For the last forty years we’ve been taught that eggs were bad news for blood cholesterol and our heart, and many frightened consumers have been limiting themselves to no more than one egg a week.
While eggs are undoubtedly high in cholesterol (about 186 mg per egg), it is no longer taken for granted that the cholesterol in eggs is bad for our health.
Up to 14 eggs a week!
In a 2013 article Health24’s DietDoc (now retired) mentions a South African study into eggs and heart disease that was conducted by leading nutrition researchers at the then University of Potchefstroom in 1992. They investigated the effect of eating three to 14 eggs per week on biochemical risk markers of coronary heart disease in 70 young men who also ate a high-fat diet.
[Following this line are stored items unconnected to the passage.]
-- ==== Sys2Proof/Machine/State.lean ====
section
/-! DEFINITION. The state of the machine as plain data (10_state), the environment's inputs and outputs the
model holds beside it, the outcomes a step can stop with, and the state after RESET (70_reset R200). -/

namespace Sys2Proof.Machine

/-- Memory: (address, byte) pairs, addresses strictly rising and below 4096, no entry equal to what an
unlisted address reads as, the reset contents (R17, R200; `Memory.wf` in Machine/Ops.lean). -/
abbrev Memory := List Host.Cell

/-- The display, 32 rows of 64 one-bit pixels: bit x of row y is `disp[x][y]` (R19, R140).
DESIGN CHOICE (log entry 14): the packing of a row; safe, `pixel` is the only reader. -/
abbrev Display := Vector (BitVec 64) 32

/-- The causes the `fault` register can hold, `none` while the machine runs (R23, R171). -/
inductive FaultCause where
  /-- 0 NONE: running. -/
  | none
  /-- 1 LOAD_TOO_LARGE: a LOAD of more than 3584 bytes (R202). -/
  | loadTooLarge
  /-- 2 FETCH_RANGE: a STEP found pc > 0xFFE (R48). -/
  | fetchRange
  /-- 3 MEM_RANGE: a data access would pass 0xFFF (R47). -/
  | memRange
  /-- 4 STACK_OVERFLOW: `2nnn` at sp = 16 (R82). -/
  | stackOverflow
  /-- 5 STACK_UNDERFLOW: `00EE` at sp = 0 (R80). -/
  | stackUnderflow
  /-- 6 KEY_INDEX: `Ex9E` or `ExA1` with V[x] > 0xF (R150, R151). -/
  | keyIndex
  deriving DecidableEq, Repr

/-- The diagnostic event `diag(UNKNOWN_OPCODE, word, address)` (R68, R176). -/
structure Diag where
  word : Word
  address : Word
  deriving DecidableEq, Repr

/-- The operations of the host (R5, R186). -/
inductive HostOp where
  /-- RESET (R200). -/
  | reset
  /-- LOAD(bytes) (R201, R202). -/
  | load (bytes : List Byte)
  /-- STEP(rnd) (R60). -/
  | step (rnd : Byte)
  /-- TICK (R183). -/
  | tick
  /-- SETKEYS(k) (R188). -/
  | setKeys (k : Vector Bool 16)
  /-- CLEARDIRTY (R189). -/
  | clearDirty
  deriving DecidableEq, Repr

/-- The state. The fields to `fault` are the spec's (10_state); the last four are the model's own: what the
environment supplies (`rnd`, `draws`, `schedule`) and the output of the STEP just performed (`diag`). -/
structure State where
  /-- V0 to VF (R10, R11). -/
  V : Vector Byte 16
  /-- The index register (R12). -/
  I : Word
  /-- The program counter (R13). -/
  pc : Word
  /-- The return addresses (R15). -/
  stack : Vector Word 16
  /-- The number of return addresses held, 0 to 16 (R16). DEDUCED (log entry 17): the range is its type; safe. -/
  sp : Fin 17
  /-- The delay timer (R18). -/
  DT : Byte
  /-- The sound timer (R18). -/
  ST : Byte
  /-- The 4096 bytes (R17). -/
  mem : Memory
  /-- The pixels (R19). -/
  disp : Display
  /-- The keypad latch (R20). -/
  key : Vector Bool 16
  /-- The redraw signal (R21). -/
  dirty : Bool
  /-- The word last fetched (R22). -/
  opcode : Word
  /-- The fault register (R23). -/
  fault : FaultCause
  /-- Output port: the event of the STEP just performed (R176, R190; log entry 4). -/
  diag : Option Diag
  /-- Input port: the random byte supplied with the STEP in progress (R113, R191; log entry 2). -/
  rnd : Byte
  /-- How many free random bytes have been consumed (log entry 2). -/
  draws : Nat
  /-- The operations the host issues next, in order; when it is empty the host issues STEP (R187, D2; log entry 3). -/
  schedule : List HostOp
  deriving DecidableEq, Repr

/-- Why a step would stop with a fault. NOBODY raises one: a fatal condition of this machine is the sticky
register `State.fault`, a next state (R172, R173; log entry 5), so the type has no constructor. -/
inductive Fault where
  deriving DecidableEq, Repr

/-- Why a step would be refused. -/
inductive Refusal where
  /-- Raised by an arm of `exec` whose instruction has no meaning yet; no arm does, all 34 have one. Safe. -/
  | notModelled (mnemonic : String)
  deriving DecidableEq, Repr

/-- What the host can observe between operations (R190). -/
structure Observation where
  disp : Display
  dirty : Bool
  fault : FaultCause
  diag : Option Diag
  deriving DecidableEq, Repr

/-- The state right after RESET, which is the power-on state too (R200, D28). Memory lists nothing: an
unlisted address reads as its reset contents. The last four fields are the model's own (log entries 2, 3, 4:
DESIGN CHOICE; unsafe, so no statement rests on them). -/
def State.reset : State where
  V := Vector.replicate 16 0
  I := 0x0200
  pc := 0x0200
  stack := Vector.replicate 16 0
  sp := 0
  DT := 0
  ST := 0
  mem := []
  disp := Vector.replicate 32 0
  key := Vector.replicate 16 false
  dirty := true
  opcode := 0
  fault := .none
  diag := Option.none
  rnd := 0
  draws := 0
  schedule := []

end Sys2Proof.Machine
end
In the study, all the participants first ate three eggs per week for two months in the run-in phase. During the five month experimental phase the control subjects continued to eat three eggs per week, while the two experimental groups of subjects ate either seven or 14 eggs per week.
Read: Egg-static about eggs?
None of the risk markers for heart disease such as lipoprotein in the blood or coagulation factors were different in the control and the two egg-eating experimental groups. The authors of the study recommended that dietary advice to prevent cardiovascular disease, should emphasise reducing total fat intake, rather than to concentrate only on dietary cholesterol intake in general, and eggs in particular.
New Zealand Heart Foundation agrees
In January 2016 the New Zealand Heart Foundation (NZHF) issued a paper Eggs and the Heart which turned out to be very good news for egg consumers and the egg industry.
Read: An egg a day to keep allergies away
In the paper the NZHF recommends that people who are at risk of heart disease can now eat up to six eggs per week instead of the previously recommended three. What’s even more interesting is that they place no restriction on egg consumption on the general population.
- The paper concluded that eggs can be part of a heart-healthy diet and are a good source of protein, carotenoids, vitamin D, vitamin B12, selenium and choline.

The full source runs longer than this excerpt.